In \cite{wegiel08} Wegiel et al. describe a method of using an operating system's virtual memory subsystem to perform this
compaction operation with minimum overhead. An important observation that they exploit is the fact that the dead objects often
appear in clusters in the heap. Spatial locality is most frequently associated with liveness, or ``next use'', but here, it plays
somewhat of a dual role. Using the virtual memory mapping/unmapping API provided by the operating system, pages in which all
of the objects are guaranteed to be dead is unmapped from the heap.
Though this technique has limitations in that it does not always free all the dead objects, it is shown to be an efficient
technique in collecting the objects from tenured region of the heap in a generational garbage collector.
\subsection{Instruction caches}
In \cite{lin11} Lin et al. describes a methodology for arranging language runtime code in memory to enable greater instruction
caching performance. In contrast to the previous application of locality, this application holds more in common with traditional
applications of locality, in that it views locality as a metric for assessing next use of a memory location. Their technique
relies on a mathematical model that they build to model execution flows of real applications, and exploits this information to
place correlated instructions near one another, so that an instruction cache will be able to bring pages containing instructions
frequently used together into memory all at once. Interestingly, they test their technology on NAND flash memory so slow that their
experiment would not work if their technique were not sufficiently performant, and in so doing, demonstrate that their approach
is viable.
\section{Future work}
In both the branch prediction and locality exploitation categories, there is interesting future work to be done. As far as branch
prediction, one potential approach to tying the hardware yet more closely to the virtual machine would be to provide hardware
hinting as to the likelihood of taking or not taking a given branch. The Pentium 4 had a feature that allowed this~\cite{intelsys},
but it was removed from later models, presumably because of the complexity of implementation. As far as we know, this is an open
opportunity for research. On the locality side, researchers are working on improving locality for nonlinear data structures, as
many such structures are common in software. Interpreters contain a myriad of data structures that would be ripe for this sort of
optimization. In a 2012 paper from OOPSLA~\cite{jo12}, Youngjoon Jo and Milind Kulkarni show a scheme for improving locality
for tree traversals, which they say they plan to generalize. We have several more ``blue-sky''-type ideas that we would like to
enumerate, but the feasibility of which we cannot properly assess:
\begin{itemize}
\item What does it mean to design instruction caches for functional programs? Are there additional invariants of programs in
languages like Haskell that we might exploit?

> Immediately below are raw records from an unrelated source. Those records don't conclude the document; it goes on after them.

/-- `RESULT` of `I2C_WRITE_BYTE` as a number (R58). -/
theorem ackResult_eq (s : State) : ackResult s = if s.ackv then 0#32 else 1#32 := by
  cases h : s.ackv <;> simp [ackResult, h]

/-- A byte operation, from its issue to its completion. -/
theorem execRun_byteOperation {i : Instr} {μ : List MicroOp} {s : State} {n : Nat} (hi : i.masksIrq = true)
    (hs : s.seqState = .idle) (hp : i.program s.params = some μ) (hn : n = μ.length + 2) :
    execRun i n s = .next ((micros μ (s.issue i.opcode i.argument)).complete
      (i.resultOf (micros μ (s.issue i.opcode i.argument)))) :=
  execRun_whole hs hp (straight_of_masksIrq hi hp) hn

/-- Settles O28: the micro-program's record, from the issue, then completion. -/
theorem writeByteRun : Obligations.WriteByteRun := by
  intro s d hs
  have hn : 49 = (i2cWriteByteProgram d).length + 2 := by rw [i2cWriteByteProgram_length]
  rw [execRun_byteOperation (i := .i2cWriteByte d) rfl hs rfl hn, micros_i2cWriteByteProgram]
  refine congrArg _ ?_
  ext1 <;> simp [Instr.resultOf, ackResult_eq, evWriteBits, dataBit, Instr.opcode, Instr.argument]

/-- Settles O29: the micro-program's record, from the issue, then completion. -/
theorem readByteRun : Obligations.ReadByteRun := by
  intro s a hs
  have hn : (if a then 50 else 48) = (i2cReadByteProgram a).length + 2 := by cases a <;> rfl
  rw [execRun_byteOperation (i := .i2cReadByte a) rfl hs rfl hn, micros_i2cReadByteProgram]
  refine congrArg _ ?_
  ext1 <;> simp [Instr.resultOf, byteResult, List.range_succ, Instr.opcode, Instr.argument]

end Sys2Proof.Machine
end

section
/-! SUPPORT. The operand forms of the sleep commands (R109, R122) and the polls of `PIT_SYNC` (R111). -/

namespace Sys2Proof.Machine

/-- The index an interval selects (R109). -/
theorem clamp_val (x : Word) : (clamp x).val = if x.toNat ≤ 13 then x.toNat else 8 := by
  unfold clamp
  by_cases h : x.toNat < Config.nIntervals
  · rw [dif_pos h, if_pos (Nat.le_of_lt_succ h)]
  · rw [dif_neg h, if_neg (fun hle => h (Nat.lt_succ_of_le hle))]
    rfl

/-- An interval out of range selects the 1-second setting (R109). -/
theorem clamp_of_out_of_range {x : Word} (h : 14 ≤ x.toNat) : clamp x = 8 :=
  Fin.ext (by rw [clamp_val, if_neg (by omega)]; rfl)

/-- A count of at least 1 is itself (R122). -/
theorem cycles_of_pos {p : Params} {n : Word} (h : 1 ≤ n.toNat) : cycles p n = some n.toNat := by
  refine if_neg ?_
  rintro rfl
  simp at h

/-- The next synchronization poll is poll 0 from now. -/
theorem State.syncNow_eq_syncAt (s : State) : s.syncNow = s.syncAt 0 := rfl

/-- The state after k polls that answered "not synchronized": they change nothing but the trace and the feed (R111). -/
def State.afterPolls (s : State) (k : Nat) : State :=
  { s with syncFeed := s.syncFeed.after k, trace := s.trace ++ List.replicate k (.pitSync true) }

/-- One more poll. -/
theorem State.afterPolls_succ (s : State) (k : Nat) : s.afterPolls (k + 1) =
    { s.afterPolls k with
      syncFeed := (s.afterPolls k).syncFeed.next, trace := (s.afterPolls k).trace ++ [.pitSync true] } := by
  simp [afterPolls, Feed.next_after, List.replicate_succ']

section Poll

variable {i : Instr} {μ : List MicroOp} {s : State} (hb : s.seqState = .busy) (hp : i.program s.params = some μ)
  (hm : μ[s.upc]? = some .pitSync)
include hb hp hm

/-- The step at a `PIT_SYNC` after n polls that answered "not synchronized" is the next poll (R111). -/
theorem exec_pitSync_afterPolls (n : Nat) :
    exec i (s.afterPolls n) = .next { s.afterPolls n with
      syncFeed := (s.afterPolls n).syncFeed.next, trace := (s.afterPolls n).trace ++ [.pitSync (s.syncAt n)],
      upc := if s.syncAt n then s.upc else s.upc + 1 } := by
  rw [exec_micro (s := s.afterPolls n) hb hp hm, runMicro_pitSync]
  rfl
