-- ==== Sys2Proof/Machine/Sha512.lean ====
section
/-! DEFINITION. The SHA-512 core (spec 40_sha512.md R160-R177), with the document's literal one-word
length padding (R169, 90_conflicts.md C1). The rotation amounts, Ch, Maj, the round function, the
constants and the initial value are those the spec supplies (R161-R168, R173; log entry 13). -/

namespace Sys2Proof.Machine

/-- `ROTR^n(x)`, 0 < n < 64 (00_scope.md R8). -/
def rotr (n : Nat) (x : Word) : Word := (x >>> n) ||| (x <<< (64 - n))

/-- `SHR^n(x)` (R8). -/
def shr (n : Nat) (x : Word) : Word := x >>> n

/-- Σ0 (R161). -/
def bigSigma0 (x : Word) : Word := rotr 28 x ^^^ rotr 34 x ^^^ rotr 39 x

/-- Σ1 (R162). -/
def bigSigma1 (x : Word) : Word := rotr 14 x ^^^ rotr 18 x ^^^ rotr 41 x

/-- σ0 (R163). -/
def smallSigma0 (x : Word) : Word := rotr 1 x ^^^ rotr 8 x ^^^ shr 7 x

/-- σ1 (R164). -/
def smallSigma1 (x : Word) : Word := rotr 19 x ^^^ rotr 61 x ^^^ shr 6 x

/-- Ch (R165). -/
def ch (x y z : Word) : Word := (x &&& y) ^^^ (~~~x &&& z)

/-- Maj (R166). -/
def maj (x y z : Word) : Word := (x &&& y) ^^^ (x &&& z) ^^^ (y &&& z)

/-- Row r of R167's table: `K[4r]` to `K[4r+3]`. -/
def roundConstantRow (r : Nat) : WordArray :=
  match r with
  | 0 => [0x428a2f98d728ae22, 0x7137449123ef65cd, 0xb5c0fbcfec4d3b2f, 0xe9b5dba58189dbbc]
  | 1 => [0x3956c25bf348b538, 0x59f111f1b605d019, 0x923f82a4af194f9b, 0xab1c5ed5da6d8118]
  | 2 => [0xd807aa98a3030242, 0x12835b0145706fbe, 0x243185be4ee4b28c, 0x550c7dc3d5ffb4e2]
  | 3 => [0x72be5d74f27b896f, 0x80deb1fe3b1696b1, 0x9bdc06a725c71235, 0xc19bf174cf692694]
  | 4 => [0xe49b69c19ef14ad2, 0xefbe4786384f25e3, 0x0fc19dc68b8cd5b5, 0x240ca1cc77ac9c65]
  | 5 => [0x2de92c6f592b0275, 0x4a7484aa6ea6e483, 0x5cb0a9dcbd41fbd4, 0x76f988da831153b5]
  | 6 => [0x983e5152ee66dfab, 0xa831c66d2db43210, 0xb00327c898fb213f, 0xbf597fc7beef0ee4]
  | 7 => [0xc6e00bf33da88fc2, 0xd5a79147930aa725, 0x06ca6351e003826f, 0x142929670a0e6e70]
  | 8 => [0x27b70a8546d22ffc, 0x2e1b21385c26c926, 0x4d2c6dfc5ac42aed, 0x53380d139d95b3df]
  | 9 => [0x650a73548baf63de, 0x766a0abb3c77b2a8, 0x81c2c92e47edaee6, 0x92722c851482353b]
  | 10 => [0xa2bfe8a14cf10364, 0xa81a664bbc423001, 0xc24b8b70d0f89791, 0xc76c51a30654be30]
  | 11 => [0xd192e819d6ef5218, 0xd69906245565a910, 0xf40e35855771202a, 0x106aa07032bbd1b8]
  | 12 => [0x19a4c116b8d2d0c8, 0x1e376c085141ab53, 0x2748774cdf8eeb99, 0x34b0bcb5e19b48a8]
  | 13 => [0x391c0cb3c5c95a63, 0x4ed8aa4ae3418acb, 0x5b9cca4f7763e373, 0x682e6ff3d6b2b8a3]
  | 14 => [0x748f82ee5defb2fc, 0x78a5636f43172f60, 0x84c87814a1f0ab72, 0x8cc702081a6439ec]
  | 15 => [0x90befffa23631e28, 0xa4506cebde82bde9, 0xbef9a3f7b2c67915, 0xc67178f2e372532b]
  | 16 => [0xca273eceea26619c, 0xd186b8c721c0c207, 0xeada7dd6cde0eb1e, 0xf57d4f7fee6ed178]
  | 17 => [0x06f067aa72176fba, 0x0a637dc5a2c898a6, 0x113f9804bef90dae, 0x1b710b35131c471b]
  | 18 => [0x28db77f523047d84, 0x32caab7b40c72493, 0x3c9ebe0a15c9bebc, 0x431d67c49c100d4c]
  | 19 => [0x4cc5d4becb3e42b6, 0x597f299cfc657e2a, 0x5fcb6fab3ad6faec, 0x6c44198c4a475817]
  | _ => []

/-- The 80 round constants, the table's rows in order: `K[4r+c]` stands at row r, column c (R167). -/
def roundConstants : WordArray := (List.range 20).flatMap roundConstantRow

/-- The initial hash value `IV[0..7]` (R168). -/
def initialHash : WordArray :=
  [0x6a09e667f3bcc908, 0xbb67ae8584caa73b, 0x3c6ef372fe94f82b, 0xa54ff53a5f1d36f1,
   0x510e527fade682d1, 0x9b05688c2b3e6c1f, 0x1f83d9abfb41bd6b, 0x5be0cd19137e2179]

/-- How many zero words R169's loop appends to a message of n words: until the total, with the word
`1<<63`, is a multiple of 16 less one. -/
def padZeros (n : Nat) : Nat := (30 - n % 16) % 16

/-- `PAD(m)` (R169). -/
def pad (m : WordArray) : WordArray :=
  m ++ [0x8000000000000000] ++ List.replicate (padZeros m.length) 0 ++ [BitVec.ofNat 64 (64 * m.length)]

/-- `padlen(n)`, in words (R170). -/
def padLen (n : Nat) : Nat := 16 * ceilDiv (n + 2) 16

/-- `PadFits(n)` (R171). -/
def padFits (c : Config) (n : Nat) : Bool := decide (padLen n ≤ c.padCapWords.toNat)

/-- `W[t]` from the window `W[t-16..t-1]` (R172). -/
def nextScheduleWord (window : WordArray) : Word :=
  smallSigma1 (window.getD 14 0) + window.getD 9 0 + smallSigma0 (window.getD 1 0) + window.getD 0 0

/-- n further schedule words after a window of 16 (R172). -/
def extendSchedule : Nat → WordArray → WordArray
  | 0, _ => []
  | n + 1, window =>
    nextScheduleWord window :: extendSchedule n (window.tail ++ [nextScheduleWord window])

/-- The message schedule `W[0..79]` of one 16-word block (R172). -/
def schedule (block : WordArray) : WordArray := block ++ extendSchedule 64 block

/-- The working variables a..h of the compression (R173). -/
structure Working where
  a : Word
  b : Word
  c : Word
  d : Word
  e : Word
  f : Word
  g : Word
  h : Word
  deriving DecidableEq, Repr

/-- One round with `K[t]` and `W[t]` (R173). -/
def shaRound (kt wt : Word) (v : Working) : Working :=
  let t1 := v.h + bigSigma1 v.e + ch v.e v.f v.g + kt + wt
  let t2 := bigSigma0 v.a + maj v.a v.b v.c
  { a := t1 + t2, b := v.a, c := v.b, d := v.c, e := v.d + t1, f := v.e, g := v.f, h := v.g }

/-- The rounds over the constants and the schedule, in step (R173). -/
def rounds : WordArray → WordArray → Working → Working
  | kt :: ks, wt :: ws, v => rounds ks ws (shaRound kt wt v)
  | _, _, v => v

/-- The working variables from a digest (R173). -/
def workingOf (hs : WordArray) : Working :=
  { a := hs.getD 0 0, b := hs.getD 1 0, c := hs.getD 2 0, d := hs.getD 3 0
    e := hs.getD 4 0, f := hs.getD 5 0, g := hs.getD 6 0, h := hs.getD 7 0 }

/-- `COMPRESS(H, B)` (R173): 80 rounds and the feed-forward addition, each sum modulo 2^64. -/
def compress (hs block : WordArray) : WordArray :=
  let v := workingOf hs
  let u := rounds roundConstants (schedule block) v
  [v.a + u.a, v.b + u.b, v.c + u.c, v.d + u.d, v.e + u.e, v.f + u.f, v.g + u.g, v.h + u.h]

/-- n blocks of 16 words compressed in order (R174). -/
def compressBlocks : Nat → WordArray → WordArray → WordArray
  | 0, hs, _ => hs
  | n + 1, hs, p => compressBlocks n (compress hs (p.take 16)) (p.drop 16)

/-- `SHA512(m)`: the 8-word digest of a word array of any length (R174, R175). -/
def sha512 (m : WordArray) : WordArray := compressBlocks ((pad m).length / 16) initialHash (pad m)

end Sys2Proof.Machine
end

\item Above we discussed hinting hardware branch predictors---could the same reasoning be applied to caching? In other words,
would it be possible to design hardware to which a programmer could indicate that they plan on later using a chunk of memory,
or using a chunk of memory particularly frequently?
\item Would it be possible to design hardware features that remove some of the complexities that make adaptive/realtime program
analyses difficult?
\item Could we design a system for context-sensitive memory access reordering? In other words, could we apply something like in
\cite{jo12} to hardware memory access reordering?
\end{itemize}
\section{Conclusion}
In conclusion, we have shown several examples of how making connections between virtual machine architectures and the architectures
of the hardware machines they run on can be a valuable technique for improving the performance of language runtimes. In particular,
tuning interpreters to coexist with hardware branch predictors and exploiting locality are two overarching techniques that have
been successful in improving runtime performance in concrete settings.